_HOW TO COMPLETE THIS TASK_. If a line in the data below contains the word "reads", copy it out.

_Records from a data collection_.

══════════════════════════════

-- ==== Sys2Proof/Laws/PerInstr.lean ====
section
/-! SUPPORT. The family of lemmas over the constructors of `Instr` that the round trip of the encoding rests on: the word the
encoder writes for an instruction lies in the row of the opcode table that names it, and reading it back gives the
instruction with every operand. -/

namespace Sys2Proof

/-- The word of an instruction, after its prefix, reads as that instruction, and without a prefix it is no `ext` word. -/
def Laws.Encoding.Statement (i : Instr) : Prop :=
  i.encodable = true → i.wf = true →
    decodeOne i.word i.extOf = i ∧ (i.extOf = none → major i.word ≠ 0xFF)

namespace Laws.Encoding

set_option Elab.async false

/-- A field that lies wholly in the low part of a word. -/
theorem ext_lo {n m : Nat} (x : BitVec n) (y : BitVec m) (s l : Nat) (h : s + l ≤ m) :
    (x ++ y).extractLsb' s l = y.extractLsb' s l := by
  apply BitVec.eq_of_getLsbD_eq
  intro i hi
  simp only [BitVec.getLsbD_extractLsb', BitVec.getLsbD_append, hi, decide_true, Bool.true_and]
  rw [if_pos (show s + i < m by omega)]

/-- A field that lies wholly in the high part of a word. -/
theorem ext_hi {n m : Nat} (x : BitVec n) (y : BitVec m) (s l : Nat) (h : m ≤ s) :
    (x ++ y).extractLsb' s l = x.extractLsb' (s - m) l := by
  apply BitVec.eq_of_getLsbD_eq
  intro i hi
  simp only [BitVec.getLsbD_extractLsb', BitVec.getLsbD_append, hi, decide_true, Bool.true_and]
  rw [if_neg (show ¬ s + i < m by omega), show s + i - m = s - m + i by omega]

/-- A field that is the whole of its part. -/
theorem ext_self {n : Nat} (x : BitVec n) : x.extractLsb' 0 n = x := by simp

/-- Masking works part by part. -/
theorem append_mask {n m : Nat} (x p : BitVec n) (y q : BitVec m) : (x ++ y) &&& (p ++ q) = (x &&& p) ++ (y &&& q) := by
  apply BitVec.eq_of_getLsbD_eq
  intro i hi
  simp only [BitVec.getLsbD_and, BitVec.getLsbD_append]
  split <;> rfl

/-- A mask of nothing leaves nothing. -/
theorem mask_none {n : Nat} (x : BitVec n) : x &&& 0#n = 0#n := by simp

/-- A word in the row of its major, after a prefix that the major takes, is read field by field. -/
theorem decodeOne_of_row {w : BitVec 32} {x : Option (BitVec 24)} {k : Nat} (M V : BitVec 32) (hk : major w = k)
    (hr : (M.extractLsb' 0 24, V.extractLsb' 0 24) ∈ rowsAt k) (hb : w &&& M = V) (hx : prefixOk k x = true) :
    decodeOne w x = decodeFields w x := by
  have h : accepted w x = true := by
    simp only [accepted, rowWord, hk, hx, Bool.and_true, List.any_eq_true, beq_iff_eq]
    refine ⟨_, hr, ?_⟩
    rw [← hb, BitVec.extractLsb'_and]
  simp only [decodeOne, h, if_true]

/-- A prefix whose pair is not accepted reads as `ext` (R64). -/
theorem ext (p : BitVec 24) (w : BitVec 32) : Statement (.ext p w) := by
  intro _ hw
  have h : accepted w (some p) = false := by simpa [Instr.wf] using hw
  refine ⟨?_, fun h => nomatch h⟩
  show decodeOne w (some p) = _
  simp [decodeOne, h]

/-- A word of no row reads as such (R76). -/
theorem wordNotAnInstruction (w : BitVec 32) : Statement (.wordNotAnInstruction w) := by
  intro _ hw
  have h : rowWord w = false ∧ major w ≠ 0xFF := by simpa [Instr.wf] using hw
  refine ⟨?_, fun _ => h.2⟩
  show decodeOne w none = _
  simp [decodeOne, accepted, h.1]


theorem add (m : BitVec 3) (d : BitVec 7) (a : BitVec 7) (b : BitVec 7) : Statement (.add m d a b) := by
  intro _ _
  have hk : major (0#8 ++ m ++ d ++ a ++ b) = 0 := by
    simp (disch := decide) only [major, ext_hi, ext_self, Nat.reduceSub]
    rfl
  have hb : (0#8 ++ m ++ d ++ a ++ b) &&& (0#8 ++ 0#3 ++ 0#7 ++ 0#7 ++ 0#7) = 0#8 ++ 0#3 ++ 0#7 ++ 0#7 ++ 0#7 := by
    simp only [append_mask, mask_none]
  refine ⟨?_, fun _ h => absurd (hk.symm.trans h) (by decide)⟩
  refine (decodeOne_of_row _ _ hk (by decide) hb rfl).trans ?_
  unfold decodeFields
  rw [hk]
  show decodeMajor0 0 (0#8 ++ m ++ d ++ a ++ b) = _
  simp (disch := decide) only [decodeMajor0, ext_lo, ext_hi, ext_self, Nat.reduceSub]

══════════════════════════════

_EXPECTED ANSWER_.
/-- The word of an instruction, after its prefix, reads as that instruction, and without a prefix it is no `ext` word. -/
/-- A prefix whose pair is not accepted reads as `ext` (R64). -/
/-- A word of no row reads as such (R76). -/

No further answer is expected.